Remarkable reactions and intermediates in titanocene(IV) chemistry: migratory insertion reactions of 2,2-disubstituted-1-alkenes, intramolecular 1,5-σ bond metathesis via ε-agostic interactions, and a rare example of a β-agostic alkyltitanocene complex.

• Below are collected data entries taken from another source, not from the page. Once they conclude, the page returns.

-- ==== Sys2Proof/Word.lean ====
section
/-! DEFINITION. The word types of FCSE (00_scope.md rules R8 and R9): bytes of 8 bits and registers of 32 bits. -/

namespace Sys2Proof

/-- A byte: an 8-bit unsigned value (rule R8). -/
abbrev Byte := BitVec 8

/-- A register, and a command word: 32 bits, bit 0 the least significant (rules R9 and R110). -/
abbrev Word := BitVec 32

end Sys2Proof
end

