-- ==== Sys2Proof/Machine/Engine.lean ====
section
/-! DEFINITION. NOP (60_exceptions.md rule R319). -/

namespace Sys2Proof.Machine

/-- NOP completes and changes nothing else (rule R319). -/
def execNop (s : State) : StepResult := .next (succeed s 0 0 0 0)

end Sys2Proof.Machine
end

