-- ==== Sys2Proof/Machine/Bus.lean ====
section
/-! DEFINITION. The host's accesses to FCSE's slave window (20_memory.md rules R82 to R88, 70_reset_and_hazards.md rules R355 to
R357) and the soft reset (rules R351 and R362). -/

namespace Sys2Proof.Machine

/-- What a permitted access reaches. -/
inductive Target where
  | reg (r : Reg)
  /-- A window and the offset into it. -/
  | win (w : Window) (i : Nat)
  deriving DecidableEq, Repr

/-- The window that an offset lies in (rule R82). -/
def windowAt (off : Nat) : Option Window := allWindows.find? fun w => decide (w.base ≤ off ∧ off < w.base + w.size)

/-- What an access of `width` bytes at an offset reaches (rules R82 and R84): none is a bus error. -/
def busTarget (off width : Nat) : Option Target :=
  if off < 0x40 then
    if width = 4 ∧ off % 4 = 0 then (allRegs[off / 4]?).map .reg else none
  else if (width = 1 ∨ width = 2 ∨ width = 4) ∧ off % width = 0 then
    match windowAt off with
    | some w => if off + width ≤ w.base + w.size then some (.win w (off - w.base)) else none
    | none => none
  else none

/-- Whether a register reads as its value.  While a command runs, ID, VERSION, CTRL, CMD, STATUS and the operand registers do
(rule R357), and any other one does unless the running command may write it.  Rule R357 can be read to leave every "other
register" unspecified under any command; rule R90 and 93_implementation_defined.md U2 say that only what the running command may
write is, and the model follows these (DEDUCED, notes/assumptions/21.md). -/
def readableWhileBusy (s : State) (r : Reg) : Bool := !(runningRegs s).contains r

/-- An unspecified byte at an offset: a free value for each event (rules R357 and R362; DESIGN CHOICE, notes/assumptions/5.md). -/
def freeByteAt (s : State) (a : Nat) : Byte := Config.freeByte s.env.freeEvents a

/-- `n` unspecified bytes from an offset on. -/
def freeBytes (s : State) (a n : Nat) : List Byte := (List.range n).map fun i => freeByteAt s (a + i)

/-- The state after an unspecified event. -/
def afterFree (s : State) : State := { s with env := { s.env with freeEvents := s.env.freeEvents + 1 } }

/-- A register as a host read returns it (rules R87, R90 and R357).  Where the value is unspecified all 32 bits are, the reserved
bits of LTK_INFO, SESS_INFO and SUBK_INFO among them: rule R357 and U2 speak of the register, while rule R87 and U9 let reserved
bits read 0 without speaking of BUSY (DESIGN CHOICE, notes/assumptions/22.md). -/
def readReg (s : State) (r : Reg) : Word :=
  if readableWhileBusy s r then regValue s r else ofLeBytes (freeBytes s (4 * allRegs.idxOf r) 4)

/-- A window byte as a host read returns it, by its offset from `FCSE_BASE` (rules R87 and R357). -/
def readWindowByte (s : State) (a : Nat) : Byte :=
  if inRanges (runningOutputs s) a then freeByteAt s a else readByte s.mem a

/-- The value a permitted read returns, little-endian (rules R83 and R86). -/
def readTarget (s : State) (t : Target) (width : Nat) : Word :=
  match t with
  | .reg r => readReg s r
  | .win w i => ofLeBytes ((List.range width).map fun j => readWindowByte s (w.base + i + j))

/-- The state after a permitted read: no read has a side effect (rule R87), and one made while a command runs is counted as an
event of its own. -/
def afterRead (s : State) : State := if s.busy then afterFree s else s

/-- Where DATA begins: it and the windows after it keep their bytes over a soft reset (rule R351). -/
def keepsOverReset (c : Host.Cell) : Bool := decide (Window.base .data ≤ c.1)

/-- The bytes of ranges in DATA and FOUT, made unspecified (rule R362). -/
def scramble (s : State) (rs : List Range) (m : List Host.Cell) : List Host.Cell :=
  match rs with
  | [] => m
  | r :: rs =>
    if Window.base .data ≤ r.start then scramble s rs (writeBytes m r.start (freeBytes s r.start r.count)) else scramble s rs m

/-- The soft reset (rules R351 and R362): every piece of FCSE's state at its reset value, but DATA, FIN and FOUT.  Where it
abandons a command, the bytes of DATA and FOUT that the command could have written are unspecified.  The host and the
environment are not FCSE's state (DEDUCED, notes/assumptions/11.md). -/
def softReset (s : State) : State :=
  { State.reset with
    mem := scramble s (runningOutputs s) (s.mem.filter keepsOverReset)
    host := s.host
    env := (afterRead s).env }

/-- A write to CTRL (rules R33 and R356): writing 1 to SRST resets, and IRQ_EN is then 0 whatever bit 0 of the value is (DEDUCED,
notes/assumptions/7.md). -/
def writeCtrl (s : State) (v : Word) : State := if v.getLsbD 1 then softReset s else { s with irqEn := v.getLsbD 0 }

/-- A write to a register that is accepted (rules R34, R36 to R38 and R87): reserved bits and read-only registers ignore it. -/
def writeReg (s : State) (r : Reg) (v : Word) : State :=
  match r with
  | .ctrl => writeCtrl s v
  | .cmd => issue s v
  | .status => clearW1C s v
  | .oplen => { s with oplen := v.setWidth 17 }
  | .opoff => { s with opoff := v.setWidth 16 }
  | .opaux => { s with opaux := v.setWidth 17 }
  | .frhdr => { s with frhdr := v.setWidth 16 }
  | .id | .version | .ltkInfo | .sessInfo | .subkInfo | .res0 | .res1 | .res2 | .res3 => s

/-- Whether a write is accepted while a command runs (rules R355 and R356). -/
def writableWhileBusy : Target → Bool
  | .reg .ctrl => true
  | .reg .status => true
  | .reg _ => false
  | .win _ _ => false

/-- A permitted write (rules R83, R86, R87 and R355): while a command runs, one to anything but CTRL and STATUS is dropped and
sets CMD_OVR, one to a read-only target too (DEDUCED, notes/assumptions/8.md). -/
def writeTarget (s : State) (t : Target) (width : Nat) (v : Word) : State :=
  if s.busy ∧ writableWhileBusy t = false then { s with cmdOvr := true }
  else
    match t with
    | .reg r => writeReg s r v
    | .win w i => if w.hostWritable then s.setWindow w i (leBytes width v) else s

end Sys2Proof.Machine
end

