/-- Rules R90 and R357 (derived): what a read while a command runs returns where the rules give a value.  Which window bytes the
running command may write (runningOutputs) and which registers (runningRegs) is the model's reading of the commands' rules
(DEDUCED, notes/assumptions/6.md), and so is that LTK_INFO, SESS_INFO and SUBK_INFO read as their values under a command that
may not write them (DEDUCED, notes/assumptions/21.md). -/
def Obligations.BusyReadsOfKnownStateReturnIt : Prop :=
  ∀ s off width x, HostReads s off width x → s.busy = true → Permitted off width → Inductive s →
    ∃ t, step s = .next t ∧ SameFcse s t ∧
    (∀ r ∈ [Reg.id, .version, .ctrl, .cmd, .status, .oplen, .opoff, .opaux, .frhdr], width = 4 → off = 4 * allRegs.idxOf r →
      tempValue t.host.temps x = regValue s r) ∧
    (width = 4 → off = 0x010 →
      (tempValue t.host.temps x).extractLsb' 0 3 = 0b001#3 ∧ (tempValue t.host.temps x).extractLsb' 8 8 = 0#8) ∧
    (∀ r ∉ runningRegs s, width = 4 → off = 4 * allRegs.idxOf r → tempValue t.host.temps x = regValue s r) ∧
    ((∀ c k v, decode s.latch.cmd ≠ .ok (.kload c k v)) →
      (width = 4 → off = 0x024 → tempValue t.host.temps x = ltkInfoValue s) ∧
      ((∀ i ∈ [Instr.authStart, .authChal, .authFinish, .logout], decode s.latch.cmd ≠ .ok i) →
        (width = 4 → off = 0x028 → tempValue t.host.temps x = sessInfoValue s) ∧
        ((∀ k, decode s.latch.cmd ≠ .ok (.cmsubk k)) → width = 4 → off = 0x02C →
          tempValue t.host.temps x = subkInfoValue s))) ∧
    (0x40 ≤ off → (tempValue t.host.temps x).toNat < 256 ^ width ∧
      ∀ j < width, inRanges (runningOutputs s) (off + j) = false →
        (tempValue t.host.temps x).extractLsb' (8 * j) 8 = readByte s.mem (off + j))

/-- Rule R49 (derived: its access clause): the host's steps neither write the hidden handshake record nor depend on it; only a
soft reset clears it. -/
def Obligations.HiddenRecordIsInvisibleToTheHost : Prop :=
  ∀ s h, completionDue s = false →
    (∀ t, step s = .next t → (¬ SoftResetNow s → t.hidden = s.hidden) ∧
      ∃ u, step { s with hidden := h } = .next u ∧ { u with hidden := t.hidden } = t) ∧
    (∀ f, step s = .fault f → step { s with hidden := h } = .fault f)

/-! ### Frames -/

/-- Rules R143, R144 and R146: the frames without operands. -/
def Obligations.FixedFramesAreEncoded : Prop :=
  EncodesFixedFrame .fencAck 0x01 1 [0x00, 0x00, 0xFF, 0x00, 0xFF, 0x00] 0 ∧
    EncodesFixedFrame .fencNack 0x02 2 [0x00, 0x00, 0xFF, 0xFF, 0x00, 0x00] 0 ∧
    EncodesFixedFrame .fencErr 0x03 3 [0x00, 0x00, 0xFF, 0x01, 0xFF, 0x7F, 0x81, 0x00] 1 ∧
    (∃ f, parseFrame [0x00, 0x00, 0xFF, 0x01, 0xFF, 0x7F, 0x81, 0x00] = .ok f ∧ f.kind = .error)

/-- Rule R145: FENC.INFO. -/
def Obligations.InfoFramesAreEncoded : Prop :=
  WordsDecodeTo 0x04 (· = .fencInfo) ∧
  (∀ s,
    (65533 < opLen s → Fails .fencInfo s .frameTooLong 0) ∧
    (opLen s ≤ 65533 → 65536 < opOff s + opLen s → Fails .fencInfo s .badOperand 0) ∧
    (opLen s ≤ 65533 → opOff s + opLen s ≤ 65536 →
      let f := ruleInfoFrame s.latch.tfi s.latch.fcmd (s.window .data (opOff s) (opLen s))
      f.length = opLen s + (if opLen s ≤ 253 then 9 else 12) ∧
      ∃ t, exec .fencInfo s = .next t ∧
        Completed t .ok (ruleFrameWord 4 (decide (253 < opLen s)) true s.latch.tfi s.latch.fcmd) (wordOf f.length)
          (wordOf (opLen s + 2)) 1 ∧
        t.window .fout 0 f.length = f ∧ SameInputs s t ∧ SameKeys s t ∧
        SameOutside [Window.fout.range 0 f.length] s t))

/-- Rule R147: the header parse, and that bytes received later change a result only where it asked for them. -/
def Obligations.HeaderParseFollowsItsRule : Prop :=
  (∀ b, (∀ i, ¬ IsStart b i) → parseHeader b = .truncated (max 2 (b.length + 1))) ∧
  (∀ b s, FirstStart b s →
    let p := decide (0 < s)
    (b.length < s + 4 → parseHeader b = .truncated (s + 4)) ∧
    (∀ c0 c1, b[s + 2]? = some c0 → b[s + 3]? = some c1 →
      (c0 = 0x00 → c1 = 0xFF → parseHeader b = .ok ⟨.ack, s, p, false, 0, s + 4, s + 4 + p.toNat⟩) ∧
      (c0 = 0xFF → c1 = 0x00 → parseHeader b = .ok ⟨.nack, s, p, false, 0, s + 4, s + 4 + p.toNat⟩) ∧
      (c0 = 0xFF → c1 = 0xFF →
        (b.length < s + 7 → parseHeader b = .truncated (s + 7)) ∧
        (∀ m l k, b[s + 4]? = some m → b[s + 5]? = some l → b[s + 6]? = some k →
          ((m.toNat + l.toNat + k.toNat) % 256 ≠ 0 → parseHeader b = .err .frameLenChecksum) ∧
          ((m.toNat + l.toNat + k.toNat) % 256 = 0 → m = 0 → l = 0 → parseHeader b = .err .frameBadCode) ∧
          ((m.toNat + l.toNat + k.toNat) % 256 = 0 → ¬ (m = 0 ∧ l = 0) →
            let len := 256 * m.toNat + l.toNat
            parseHeader b = .ok ⟨.data, s, p, true, len, s + 7, s + 7 + len + 1 + p.toNat⟩))) ∧
      (¬ (c0 = 0x00 ∧ c1 = 0xFF) → ¬ (c0 = 0xFF ∧ c1 = 0x00) → ¬ (c0 = 0xFF ∧ c1 = 0xFF) →
        ((c0.toNat + c1.toNat) % 256 ≠ 0 → parseHeader b = .err .frameLenChecksum) ∧
        ((c0.toNat + c1.toNat) % 256 = 0 → c0 = 0 → parseHeader b = .err .frameBadCode) ∧
        ((c0.toNat + c1.toNat) % 256 = 0 → c0 ≠ 0 →
          parseHeader b = .ok ⟨.data, s, p, false, c0.toNat, s + 4, s + 4 + c0.toNat + 1 + p.toNat⟩)))) ∧
  (∀ b c s, FirstStart b s → FirstStart (b ++ c) s) ∧
  (∀ b c need, parseHeader b = .truncated need →
    b.length < need ∧ ((b ++ c).length < need → parseHeader (b ++ c) = .truncated need)) ∧
  (∀ b c h, parseHeader b = .ok h → parseHeader (b ++ c) = .ok h) ∧
  (∀ b c e, parseHeader b = .err e → parseHeader (b ++ c) = .err e)

/-- Rule R148: FIDENT. -/
def Obligations.FidentReportsTheHeader : Prop :=
  WordsDecodeTo 0x08 (· = .fident) ∧
  (∀ s,
    (∀ need, parseHeader (received s) = .truncated need → Fails .fident s .frameTruncated need) ∧
    (∀ code, parseHeader (received s) = .err code → Fails .fident s code 0) ∧
    (∀ h, parseHeader (received s) = .ok h → ∃ t, exec .fident s = .next t ∧
      Completed t .ok (ruleFrameWord (ruleKind h.kind) h.ext h.pre 0 0) (wordOf h.total) (wordOf h.len) (wordOf h.start) ∧
      (h.kind = .ack ∨ h.kind = .nack ∨ h.kind = .data) ∧ SameInputs s t ∧ SameKeys s t ∧ SameBytes s t) ∧
    (opLen s = 0 → Fails .fident s .frameTruncated 2) ∧
    (received s = [0x00, 0x00, 0xFF, 0x06, 0xFA, 0xD5, 0x03] →
      ∃ t, exec .fident s = .next t ∧ Completed t .ok 0x15 13 6 1))

/-- Rule R149: the full parse. -/
def Obligations.FullParseFollowsItsRule : Prop :=
  ∀ b,
    (∀ need, parseHeader b = .truncated need → parseFrame b = .truncated need) ∧
    (∀ e, parseHeader b = .err e → parseFrame b = .err e) ∧
    (∀ h, parseHeader b = .ok h → b.length < h.total → parseFrame b = .truncated h.total) ∧
    (∀ h, parseHeader b = .ok h → h.total ≤ b.length →
      (h.kind = .ack ∨ h.kind = .nack →
        (h.pre = true → b[h.start + 4]? ≠ some 0x00 → parseFrame b = .err .frameBadPostamble) ∧
        (h.pre = false ∨ b[h.start + 4]? = some 0x00 →
          parseFrame b = .ok ⟨h.kind, h.start, h.pre, false, 0, h.total, 0, 0, []⟩)) ∧
      (h.kind = .data →
        let d := slice b h.hdr (h.hdr + h.len)
        (∀ c, b[h.hdr + h.len]? = some c → (sumBytes d + c.toNat) % 256 ≠ 0 → parseFrame b = .err .frameDataChecksum) ∧
        (∀ c, b[h.hdr + h.len]? = some c → (sumBytes d + c.toNat) % 256 = 0 →
          (h.pre = true → b[h.hdr + h.len + 1]? ≠ some 0x00 → parseFrame b = .err .frameBadPostamble) ∧
          (h.pre = false ∨ b[h.hdr + h.len + 1]? = some 0x00 →
            (d = [0x7F] → parseFrame b = .ok ⟨.error, h.start, h.pre, h.ext, 1, h.total, 0, 0, []⟩) ∧
            (h.len = 1 → d ≠ [0x7F] → parseFrame b = .err .frameBadCode) ∧
            (∀ x y p, d = x :: y :: p →
              parseFrame b = .ok ⟨.info, h.start, h.pre, h.ext, h.len, h.total, x, y, p⟩))))) ∧
    (∀ c f, parseFrame b = .ok f → parseFrame (b ++ c) = .ok f)

/-- Rule R150: FDEC. -/
def Obligations.FdecDeliversTheFrame : Prop :=
  WordsDecodeTo 0x09 (· = .fdec) ∧
  (∀ s,
    (∀ need, parseFrame (received s) = .truncated need → Fails .fdec s .frameTruncated need) ∧
    (∀ code, parseFrame (received s) = .err code → Fails .fdec s code 0) ∧
    (∀ f, parseFrame (received s) = .ok f → ∃ t, exec .fdec s = .next t ∧
      Completed t .ok
        (if f.kind = .info then ruleFrameWord 4 f.ext f.pre f.tfi f.fcmd else ruleFrameWord (ruleKind f.kind) f.ext f.pre 0 0)
        (wordOf f.total) (wordOf f.len) (wordOf f.start) ∧
      SameInputs s t ∧ SameKeys s t ∧
      (f.kind = .info → f.len - 2 ≤ 65533 ∧ t.window .data 0 (f.len - 2) = f.payload ∧
        SameOutside [Window.data.range 0 (f.len - 2)] s t) ∧
      (f.kind ≠ .info → SameBytes s t)) ∧
    (received s = [0x00, 0x00, 0xFF, 0x06, 0xFA, 0xD5, 0x03, 0x32, 0x01, 0x06, 0x07, 0xE8, 0x00] →
      ∃ t, exec .fdec s = .next t ∧ Completed t .ok 0x0003D514 13 6 1 ∧
        t.window .data 0 4 = [0x32, 0x01, 0x06, 0x07]))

The compound Cp(2)TiMe(2) reacts with [Ph(3)C][B(C(6)F(5))(4)] in CD(2)Cl(2) at 205 K to give, inter alia, [Cp(2)TiMe(CD(2)Cl(2))][B(C(6)F(5))(4)]. This solvent-separated ion pair reacts in turn with 2,4-dimethyl-1-pentene (DMP) to give a series of cationic species, the first being the alkene complex Cp(2)TiMe(DMP), which undergoes ready migratory insertion to form the σ-alkyl complex Cp(2)Ti(CH(2)CMe(2)CH(2)CHMe(2)). The latter, which does not contain a β-hydrogen atom, rearranges rapidly via an unprecedented 1,5-σ bond metathesis reaction involving two isomeric ε-agostic species to give the σ-alkyl species Cp(2)Ti(CH(2)CHMeCH(2)CMe(3)); this does contain a β-hydrogen atom and, in concurrent processes, eliminates H(2) or 2,4,4-trimethyl-1-pentene (a major product) to form respectively the allylic complex Cp(2)Ti{η(3)-(CH(2))(2)CCH(2)CMe(3)} (a major product) or the hydride complex Cp(2)TiH. The latter reacts reversibly with free DMP to give the insertion product Cp(2)Ti(CH(2)CHMeCH(2)CHMe(2)) (V, a major product), in which the italicized hydrogen atom engages in a β-agostic interaction with the metal atom. Compound V is a rare example of both a β-agostic derivative of a group 4 metallocene and a β-agostic compound of any metal in which the (1)H resonance of the agostic hydrogen can be identified in the (1)H NMR spectrum (δ -3.43). Interestingly, a NOESY experiment on V indicates slow mutual exchange between the agostic hydrogen atom, the hydrogen atoms on C(1), and those of Me(2). These observations are consistent with the intermediacy of the allylic dihydrogen species Cp(2)Ti(H(2)){η(3)-(CH(2))(2)CCH(2)CHMe(2)}, which loses H(2) to form Cp(2)Ti{η(3)-(CH(2))(2)CCH(2)CHMe(2)} (a minor product). Support for all steps of the proposed reaction scheme comes from product distributions, from labeling studies utilizing Cp(2)Ti(CD(3))(CD(2)Cl(2)), and from extensive DFT calculations. The observed titanocene-based chemistry stands in stark contrast to that of the analogous zirconium system, in which the unusual but well-characterized cationic methyl alkene complex Cp(2)ZrMe(DMP) does not undergo migratory insertion and subsequent reactions.